• [AVAILABLE RECORDS]:
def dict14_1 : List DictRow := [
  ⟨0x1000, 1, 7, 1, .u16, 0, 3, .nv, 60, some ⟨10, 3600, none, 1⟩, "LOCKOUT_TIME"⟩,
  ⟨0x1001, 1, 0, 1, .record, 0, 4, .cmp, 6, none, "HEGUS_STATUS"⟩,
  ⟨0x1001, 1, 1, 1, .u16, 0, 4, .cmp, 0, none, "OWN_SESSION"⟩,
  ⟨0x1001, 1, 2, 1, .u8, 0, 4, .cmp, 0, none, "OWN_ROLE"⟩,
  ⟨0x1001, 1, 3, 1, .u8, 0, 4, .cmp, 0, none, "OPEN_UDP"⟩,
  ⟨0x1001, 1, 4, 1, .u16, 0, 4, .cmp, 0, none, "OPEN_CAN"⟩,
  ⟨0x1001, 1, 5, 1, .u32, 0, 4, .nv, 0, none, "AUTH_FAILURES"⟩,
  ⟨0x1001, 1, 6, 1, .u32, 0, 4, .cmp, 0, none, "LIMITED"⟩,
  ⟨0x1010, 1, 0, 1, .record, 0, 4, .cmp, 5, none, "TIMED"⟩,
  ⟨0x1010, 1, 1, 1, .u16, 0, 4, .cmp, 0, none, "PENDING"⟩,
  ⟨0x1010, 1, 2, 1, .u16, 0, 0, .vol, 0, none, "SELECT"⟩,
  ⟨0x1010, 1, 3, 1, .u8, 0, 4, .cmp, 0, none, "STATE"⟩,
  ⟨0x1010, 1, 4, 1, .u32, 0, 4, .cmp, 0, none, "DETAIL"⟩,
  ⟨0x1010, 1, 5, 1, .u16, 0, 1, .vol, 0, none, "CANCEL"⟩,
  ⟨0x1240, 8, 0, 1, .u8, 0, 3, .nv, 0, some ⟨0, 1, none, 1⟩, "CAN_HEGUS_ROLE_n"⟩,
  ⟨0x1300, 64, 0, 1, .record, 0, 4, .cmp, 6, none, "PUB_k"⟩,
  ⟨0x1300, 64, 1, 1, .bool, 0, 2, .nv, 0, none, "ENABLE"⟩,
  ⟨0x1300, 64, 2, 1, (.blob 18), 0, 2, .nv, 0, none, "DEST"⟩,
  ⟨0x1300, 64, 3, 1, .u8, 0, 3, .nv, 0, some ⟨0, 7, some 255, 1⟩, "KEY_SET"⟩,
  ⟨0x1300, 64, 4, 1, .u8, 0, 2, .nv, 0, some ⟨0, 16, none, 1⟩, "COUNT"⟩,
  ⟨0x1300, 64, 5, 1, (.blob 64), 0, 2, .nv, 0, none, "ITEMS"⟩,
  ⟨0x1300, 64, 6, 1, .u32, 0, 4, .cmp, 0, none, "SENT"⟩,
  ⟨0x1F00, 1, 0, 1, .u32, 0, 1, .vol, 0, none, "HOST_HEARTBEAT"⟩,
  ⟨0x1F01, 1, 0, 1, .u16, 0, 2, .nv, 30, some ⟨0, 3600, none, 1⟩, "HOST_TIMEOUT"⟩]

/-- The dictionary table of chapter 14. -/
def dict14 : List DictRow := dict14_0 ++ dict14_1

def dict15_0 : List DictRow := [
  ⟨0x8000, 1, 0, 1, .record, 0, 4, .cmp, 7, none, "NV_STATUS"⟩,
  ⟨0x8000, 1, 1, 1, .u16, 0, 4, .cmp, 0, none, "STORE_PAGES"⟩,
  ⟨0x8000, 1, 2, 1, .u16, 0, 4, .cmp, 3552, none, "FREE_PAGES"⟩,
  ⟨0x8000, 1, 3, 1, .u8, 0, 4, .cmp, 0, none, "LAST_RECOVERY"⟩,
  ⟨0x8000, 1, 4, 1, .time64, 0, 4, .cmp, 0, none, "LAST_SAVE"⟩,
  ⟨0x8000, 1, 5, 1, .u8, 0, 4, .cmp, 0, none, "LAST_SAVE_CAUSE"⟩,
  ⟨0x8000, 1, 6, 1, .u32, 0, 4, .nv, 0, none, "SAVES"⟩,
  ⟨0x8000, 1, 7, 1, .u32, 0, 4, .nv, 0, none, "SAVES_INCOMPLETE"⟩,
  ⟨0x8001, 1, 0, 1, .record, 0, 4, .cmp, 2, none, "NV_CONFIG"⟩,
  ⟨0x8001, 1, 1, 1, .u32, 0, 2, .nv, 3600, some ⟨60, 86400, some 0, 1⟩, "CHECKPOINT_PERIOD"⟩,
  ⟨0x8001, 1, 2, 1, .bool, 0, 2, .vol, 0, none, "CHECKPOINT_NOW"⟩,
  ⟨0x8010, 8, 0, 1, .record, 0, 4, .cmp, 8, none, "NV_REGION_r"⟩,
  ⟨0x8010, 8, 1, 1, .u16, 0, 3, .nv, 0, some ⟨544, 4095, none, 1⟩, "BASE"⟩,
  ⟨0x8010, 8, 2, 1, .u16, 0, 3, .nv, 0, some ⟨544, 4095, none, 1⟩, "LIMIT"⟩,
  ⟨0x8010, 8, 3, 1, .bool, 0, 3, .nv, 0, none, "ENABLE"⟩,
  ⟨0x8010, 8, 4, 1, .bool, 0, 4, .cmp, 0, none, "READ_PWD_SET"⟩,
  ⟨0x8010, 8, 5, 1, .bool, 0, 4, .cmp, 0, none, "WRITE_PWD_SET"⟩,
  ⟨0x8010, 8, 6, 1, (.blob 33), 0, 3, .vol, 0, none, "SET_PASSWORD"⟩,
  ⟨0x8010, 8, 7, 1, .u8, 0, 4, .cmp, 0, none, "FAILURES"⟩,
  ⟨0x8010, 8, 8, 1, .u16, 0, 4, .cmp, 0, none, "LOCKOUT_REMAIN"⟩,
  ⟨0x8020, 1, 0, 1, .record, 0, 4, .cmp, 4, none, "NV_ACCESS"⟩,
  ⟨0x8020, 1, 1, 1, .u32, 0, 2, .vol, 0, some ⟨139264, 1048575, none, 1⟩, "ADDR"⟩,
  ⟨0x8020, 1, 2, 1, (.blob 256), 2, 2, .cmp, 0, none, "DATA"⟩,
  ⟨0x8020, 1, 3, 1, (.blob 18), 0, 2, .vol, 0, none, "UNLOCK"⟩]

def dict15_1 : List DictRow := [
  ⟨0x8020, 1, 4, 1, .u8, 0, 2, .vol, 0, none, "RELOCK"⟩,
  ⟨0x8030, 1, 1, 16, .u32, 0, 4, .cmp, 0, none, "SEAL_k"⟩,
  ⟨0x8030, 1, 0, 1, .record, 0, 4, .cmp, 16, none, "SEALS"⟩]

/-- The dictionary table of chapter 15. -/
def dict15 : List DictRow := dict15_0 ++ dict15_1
* * *
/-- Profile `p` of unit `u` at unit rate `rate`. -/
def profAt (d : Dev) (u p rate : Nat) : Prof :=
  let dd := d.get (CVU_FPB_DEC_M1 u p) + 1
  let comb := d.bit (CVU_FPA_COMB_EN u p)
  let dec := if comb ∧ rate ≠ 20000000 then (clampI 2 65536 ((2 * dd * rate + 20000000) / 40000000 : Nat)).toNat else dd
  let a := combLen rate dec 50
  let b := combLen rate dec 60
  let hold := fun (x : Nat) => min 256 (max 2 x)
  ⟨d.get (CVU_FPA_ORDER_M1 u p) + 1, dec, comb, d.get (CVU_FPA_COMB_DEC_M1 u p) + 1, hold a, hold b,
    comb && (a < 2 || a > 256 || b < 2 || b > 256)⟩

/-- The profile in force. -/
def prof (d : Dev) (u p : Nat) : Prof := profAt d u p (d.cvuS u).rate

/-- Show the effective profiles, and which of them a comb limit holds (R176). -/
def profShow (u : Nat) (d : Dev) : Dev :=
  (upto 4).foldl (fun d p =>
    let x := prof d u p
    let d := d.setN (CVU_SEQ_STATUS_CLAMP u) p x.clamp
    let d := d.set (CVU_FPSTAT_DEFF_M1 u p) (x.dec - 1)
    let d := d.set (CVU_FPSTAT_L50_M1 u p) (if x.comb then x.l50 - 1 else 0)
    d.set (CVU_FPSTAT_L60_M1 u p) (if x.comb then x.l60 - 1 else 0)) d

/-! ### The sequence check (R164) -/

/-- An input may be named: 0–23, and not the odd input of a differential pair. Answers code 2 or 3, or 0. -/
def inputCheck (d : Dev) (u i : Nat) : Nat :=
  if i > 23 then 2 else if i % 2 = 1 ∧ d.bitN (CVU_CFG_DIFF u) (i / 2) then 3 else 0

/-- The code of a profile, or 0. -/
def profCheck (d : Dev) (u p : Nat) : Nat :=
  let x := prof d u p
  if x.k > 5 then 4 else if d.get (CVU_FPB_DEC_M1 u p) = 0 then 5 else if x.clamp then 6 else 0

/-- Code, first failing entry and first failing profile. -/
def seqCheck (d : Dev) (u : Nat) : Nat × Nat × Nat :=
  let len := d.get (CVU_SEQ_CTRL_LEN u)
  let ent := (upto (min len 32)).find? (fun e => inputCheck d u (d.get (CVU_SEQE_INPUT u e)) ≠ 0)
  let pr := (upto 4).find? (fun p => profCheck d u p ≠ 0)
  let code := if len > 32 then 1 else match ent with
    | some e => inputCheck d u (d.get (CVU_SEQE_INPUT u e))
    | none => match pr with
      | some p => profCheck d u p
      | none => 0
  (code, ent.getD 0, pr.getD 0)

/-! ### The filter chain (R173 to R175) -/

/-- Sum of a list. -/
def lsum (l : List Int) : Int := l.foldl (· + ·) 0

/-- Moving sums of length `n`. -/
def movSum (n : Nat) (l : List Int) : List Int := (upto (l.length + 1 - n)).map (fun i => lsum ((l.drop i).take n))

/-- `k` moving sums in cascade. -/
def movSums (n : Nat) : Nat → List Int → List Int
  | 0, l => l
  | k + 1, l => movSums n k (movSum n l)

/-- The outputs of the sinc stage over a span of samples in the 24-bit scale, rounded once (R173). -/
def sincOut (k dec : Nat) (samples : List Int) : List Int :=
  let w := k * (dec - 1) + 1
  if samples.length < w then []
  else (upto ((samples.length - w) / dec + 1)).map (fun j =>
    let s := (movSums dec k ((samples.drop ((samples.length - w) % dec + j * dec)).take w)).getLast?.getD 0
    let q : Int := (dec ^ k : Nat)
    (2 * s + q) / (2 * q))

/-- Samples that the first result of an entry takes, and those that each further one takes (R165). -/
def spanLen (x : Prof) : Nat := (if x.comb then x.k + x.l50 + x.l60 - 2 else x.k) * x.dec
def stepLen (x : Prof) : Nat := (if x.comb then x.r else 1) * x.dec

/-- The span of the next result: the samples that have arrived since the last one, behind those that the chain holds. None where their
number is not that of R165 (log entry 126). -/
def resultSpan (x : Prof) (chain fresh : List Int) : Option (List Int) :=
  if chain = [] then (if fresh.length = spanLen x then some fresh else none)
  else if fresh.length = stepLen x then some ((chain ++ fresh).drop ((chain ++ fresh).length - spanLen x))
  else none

• [ABOUT THIS TASK]: From the entries above, collect every line with the string "DictRow" in it.

• [ANSWER TO THE EXERCISE]:
def dict14_1 : List DictRow := [
def dict14 : List DictRow := dict14_0 ++ dict14_1
def dict15_0 : List DictRow := [
def dict15_1 : List DictRow := [
def dict15 : List DictRow := dict15_0 ++ dict15_1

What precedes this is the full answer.